Consistent with their operations in Europe, the French state-owned National Railway admits that its plans would require significant public-sector investment, including ongoing operational subsidies. This approach ignores Texas law and public sentiment and provides an ill-informed and thinly veiled attempt to appeal to the U.S. government to eliminate its competition, which is introducing high-speed train service between Houston and North Texas.
While under investigation at home for increasing debt burden to the state, failed efficiency and safety results (Spinetta Report, Feb 15, 2018), the French National Railway is seeking to find a home for its trains in Texas. They don’t like competing with the Shinkansen system planned for Texas because of its safety design that has resulted in zero accidents or fatalities in over 53 years of operation. In fact, in 2009, validating Texas Central’s current approach, SNCF delivered a proposal to Request for Expressions of Interest, saying verbatim on page 11:
“…high-speed lines must be designed exclusively for high-speed trains for the following reasons: additional safety constraints, operating challenges in optimizing timetables, extra costs of cab signaling equipment for conventional infrastructure and rolling stock, reduced allowances on super-elevation and gradients, and shallower track curves. Meeting these requirements is best done by placing HSR on separate dedicated tracks which prohibit mixed traffic. Segregation of high-speed service enables operators to achieve higher average speeds and limits the need for additional track to allow for passing…. This also lessens the causes of delays and leads to dramatic improvements in train punctuality and the reliability of scheduled services.”
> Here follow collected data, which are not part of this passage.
-- ==== Sys2Proof/Machine/Tokens.lean ====
section
/-!
DEFINITION. Asynchronous commands: dispatch, sequence numbers and ring entries (R331), tokens and status words (R138 to R141),
engines out of service (R325); the answers of global accesses (R72); and the event rows TOKEN_COMPLETION, LOAD_REPLY and
ENGINE_OUT_OF_SERVICE.
-/
namespace Sys2Proof.Machine

/-- The address of an instruction's first parcel, in the state in which it has issued. -/
def firstParcel (s : State) (q : Pre) : W64 := s.t.pc - BitVec.ofNat 64 (2 * q.parcels)

/-! ## Dispatch (R331) -/

/-- COPROC: the engine of a command is out of service: 1 copy engine, 2 matrix unit, 3 Sorter (R325). -/
def inService (out : Bool) (engine : Nat) (base : Parcel) : Res Unit :=
  if out then faultR .coproc (BitVec.ofNat 64 (engine * 65536 + base.toNat)) else .ok ()

/-- A command dispatches: it takes the core's next sequence number and a ring entry, or waits while all 32 are taken. -/
def takeRing (q : Pre) (page : Nat) (base : Parcel) (s : State) : Res (State × SeqNo) :=
  let c := s.c
  if c.ring.length ≥ 32 then waitR .place
  else
    let n : SeqNo := { num := c.seq, id := s.accs }
    let r : Ring := { seq := n, tid := s.cur, slot := slotOf s.cur, pc := firstParcel s q, page := page, major := base.toNat / 1024, m := base.toNat % 4 }
    .ok ({ s with accs := s.accs + 1 }.setC { c with ring := r :: c.ring, seq := c.seq + 1 }, n)

/-- The ring entry a window read of sequence number `n` finds: of two commands of one number, the later (R331). (assumption 60, DESIGN
CHOICE) -/
def ringAt (c : Core) (n : BitVec 8) : Option Ring := c.ring.find? (fun r => decide (r.seq.num = n))

/-- The command's token is marked not ready (R138); `cls` says who waits for the command (R276, R295). -/
def markToken (s : State) (d : Reg) (seq : SeqNo) (cls : Nat) : State :=
  let t := s.t
  s.setT { t with pending := if d = 0 then t.pending else t.pending ++ [d.toNat], cmds := t.cmds ++ [(seq, d.toNat, cls)] }

/-! ## Completion (R139, R140) -/

/-- The status word; PROGRESS, a field of 32 bits, shows a count of 2^32 or more modulo 2^32. (assumption 90, DESIGN CHOICE) -/
def statusOf (kind code progress : Nat) (seq : SeqNo) : W64 :=
  BitVec.ofNat 64 (progress % 2 ^ 32 * 2 ^ 32 + seq.num.toNat * 2 ^ 16 + kind * 2 ^ 8 + code)

/-- A command ends: its status word, and its late fault if any, set out for the issuing thread. -/
def complete (s : State) (tid tok : Nat) (seq : SeqNo) (kind code progress : Nat) (late : Option Cause) : State :=
  { s with completions := s.completions ++ [{ tid := tid, reg := tok, word := statusOf kind code progress seq, seq := seq, late := late }] }

/-- An IDLE of the thread ends (R339). -/
def wakeIdle (s : State) (tid : Nat) : State :=
  if (s.thread tid).wait = .idle then
    let s1 := setWait s tid .none
    s1.setThread tid { s1.thread tid with tokDone := false }
  else s

/-- TOKEN_COMPLETION (R139, R269): the status word is written and the late fault recorded with it; without one the ring
entry is freed. A result that its register cannot take yet waits. A thread that has retired discards it; what an image fault of its launch would have recorded is then reported to
Rolnis (R295, R390). -/
def tokenCompletion (s : State) (n : Nat) : State :=
  match s.completions[n]? with
  | none => s
  | some x =>
    if (s.thread x.tid).cmds.any (fun c => decide (c.1 = x.seq)) && !landRoom s x.tid (BitVec.ofNat 6 x.reg) then s else
    let s1 := { s with completions := s.completions.eraseIdx n }
    let s1 := if x.late.isNone then freeRing s1 x.seq else s1
    let t := s1.thread x.tid
    if t.occ = .empty ∨ !t.cmds.any (fun c => decide (c.1 = x.seq)) then
      match x.late with
      | none => s1
      | some c => match x.image with
        | some (rec_, tv) => report (freeRing s1 x.seq) { cause := c, tid := x.tid, tval := tv, pc := rec_ }
        | none => freeRing s1 x.seq
    else
      let s2 := s1.setThread x.tid { t with pending := t.pending.erase x.reg, cmds := t.cmds.filter (fun c => decide (c.1 ≠ x.seq)), tokDone := true }
      let s3 := withCur x.tid (fun s => putReg s (BitVec.ofNat 6 x.reg) (Val.ofW x.word)) s2
      let s4 := match x.late with
        | some c => recordLate s3 x.tid c x.seq
        | none => s3
      wakeIdle s4 x.tid

/-! ## Answers of global accesses (R72) -/

/-- An access of the current thread awaits its parts. (assumption 17, DEDUCED) -/
def awaitAnswer (s : State) (a : Await) : State :=
  setWait { s.setT { s.t with await := some { a with acc := s.accs } } with accs := s.accs + 1 } s.cur .answer

/-- A register or group loaded from the bytes an access gathered. -/
def loadInto (s : State) (a : Await) : State :=
  let v := bytesToNat ((List.range a.size).map (fun i => Map.get a.bytes i 0))
  match a.ext with
  | .group => s.setT (setVec s.t (BitVec.ofNat 6 a.dst) v)
  | e => putReg s (BitVec.ofNat 6 a.dst) { bits := extend e (8 * a.size) v, tag := a.tag }

/-- A seam member that has completed the instruction it awaited passes to its next index; a stopped one has performed its ATOM or
its HCALL (R309, R317). What a head's handler runs has no index (R327). -/
def memberPast (s : State) (tid : Nat) (stoppedToo : Bool) : State :=
  let t := s.thread tid
  match t.seam with
  | some m => if t.seamed && !t.handler && (!m.stopped || stoppedToo) then s.setThread tid { t with seam := some { m with next := m.next + 1 } } else s
  | none => s

/-- WAITV's first value has arrived (R306): it completes when it differs from the word waited on, else the thread waits on the
line. The access it issues at the end of that wait is a plain one. -/
def watchAnswer (s : State) (tid : Nat) (a : Await) (va : Nat) (w : W64) : State :=
  let v := bytesToNat ((List.range 8).map (fun i => Map.get a.bytes i 0))
  let t := s.thread tid
  if v ≠ w.toNat then
    memberPast (setWait (withCur tid (fun s => loadInto s a) (s.setThread tid { t with await := none })) tid .none) tid false
  else setWait (s.setThread tid { t with await := some { a with bytes := [], parts := 0 } }) tid (.watch va s.gtime)

/-- An element of a read stream has arrived whole: it joins the fetched ones in its turn (R171). -/
def streamArrival (s : State) (key : Nat) : State :=
  let tid := key / 64
  let t := s.thread tid
  match Map.get (s.bolt t.bolt).pulls key [], Map.find t.binds (key % 64) with
  | [p], some (.stream false cap st n w sx pol pos fetched) =>
    if p.over && p.fault.isNone && decide (p.stamp = pos + fetched.length) then
      let v := elementVal cap st w sx p.stamp (bytesToNat p.data_) p.tag
      (endPulls s t.bolt key).setThread tid { t with binds := Map.set t.binds (key % 64) (.stream false cap st n w sx pol pos (fetched ++ [v])) }
    else s
  | _, _ => s

/-- An answer reaches the agent it is for. -/
def agentReply (s : State) (a : Agent) (y : Reply) : State :=
  let s1 := answerPull s a y
  if a.key < 2 ^ 60 ∧ a.key % 64 ≠ 0 then streamArrival s1 a.key else s1

/-- Whether the register of an access can take the result that an answer would complete. -/
def loadRoom (s : State) (y : Reply) : Bool :=
  match (s.thread y.tid).await with
  | some a => decide (a.acc ≠ y.acc) || decide (a.parts ≠ 1) || decide (a.ext = .group) || landRoom s y.tid (BitVec.ofNat 6 a.dst)
  | none => true

/-- LOAD_REPLY (R72, R108): a part's bytes arrive; with the last one the register is written, or the first fault met is taken at
the instruction, which has changed nothing. An answer to an abandoned access is discarded. (assumption 17, DEDUCED) -/
def loadReply (s : State) (n : Nat) : State :=
  match s.replies[n]? with
  | none => s
  | some r =>
    if r.held s || behind s r.port r.src r.no r.cls || (r.agent.isNone && !loadRoom s r) then s else
    let s1 := { s with replies := s.replies.eraseIdx n }
    match r.agent with
    | some a => agentReply s1 a r
    | none =>
    let t := s1.thread r.tid
    match t.await with
    | none => s1
    | some a =>
      if a.acc ≠ r.acc ∨ a.parts = 0 then s1
      else
        let a1 : Await := { a with
          bytes := (List.range r.bytes.length).foldl (fun m i => Map.set m (r.off + i) (r.bytes.getD i 0)) a.bytes
          tag := a.tag || r.tag
          parts := a.parts - 1
          fault := match a.fault with | some f => some f | none => r.fault }
        let s2 := s1.setThread r.tid { t with await := some a1 }
        if a1.parts > 0 then s2
        else match a1.fault with
          | some (c, tv) =>
            let back := giveBack (s2.setThread r.tid { t with await := none, wait := .none, pc := a.pc, binds := a.binds, stage := 0 }) r.tid a.popped
            takeTrap back r.tid c tv a.pc false false false 0
          | none =>
            match a1.watch with
            | some (va, w) => watchAnswer s2 r.tid a1 va w
            | none =>
              memberPast (setWait (withCur r.tid (fun s => loadInto s a1) (s2.setThread r.tid { t with await := none })) r.tid .none) r.tid a1.atom

/-! ## Event rows -/

/-- TOKEN_COMPLETION (R139). -/
def execTokenCompletion (n : Nat) (s : State) : Step := .next (tokenCompletion s n)
/-- LOAD_REPLY (R72). -/
def execLoadReply (n : Nat) (s : State) : Step := .next (loadReply s n)
/-- ENGINE_OUT_OF_SERVICE (R325): 1 copy engine, 2 matrix unit of a cluster; 3 the Sorter of a die. -/
def execEngineOutOfService (engine : BitVec 4) (unit : Nat) (out : Bool) (s : State) : Step :=
  match engine.toNat with
  | 1 => if unit < Config.clusters then .next (s.setCluster unit { s.cluster unit with copyOut := out }) else .fault .noSuchUnit
  | 2 => if unit < Config.clusters then .next (s.setCluster unit { s.cluster unit with matrixOut := out }) else .fault .noSuchUnit
  | 3 => if unit < Config.dies then .next (s.setDie unit { s.die unit with sorter := { (s.die unit).sorter with out := out } }) else .fault .noSuchUnit
  | _ => .fault .noSuchUnit

end Sys2Proof.Machine
end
Now, for their own self-interests reasons alone, they blast the Texas Bullet Train approach, disregarding their own principles for high-speed trains. It is the safety program and culture that has made the system being deployed in Texas the best in class for the world. To be clear, Texas Central will not compromise safety in any way.
Connecting the Houston and North Texas area creates a community of more than 14 million people and an annual $998 million GDP- and growing. That is exactly what drew Texas Central to this market and why we are designing a high-speed train system to connect these two economic engines with thousands of travelers in between every day.”
Tuesday evening Scott Dunaway, SNCF America’s Texas-based spokesperson also sent News 3 an additional statement.
“Texas Central Rail elects to attack SNCF America, Inc. for solicited public comment instead of defending the merits of the Texas Central Rail project. SNCF America believes that speaks volumes about the credibility of Texas Central Rail and serves as a distraction to the real conversation that Texans should be having.”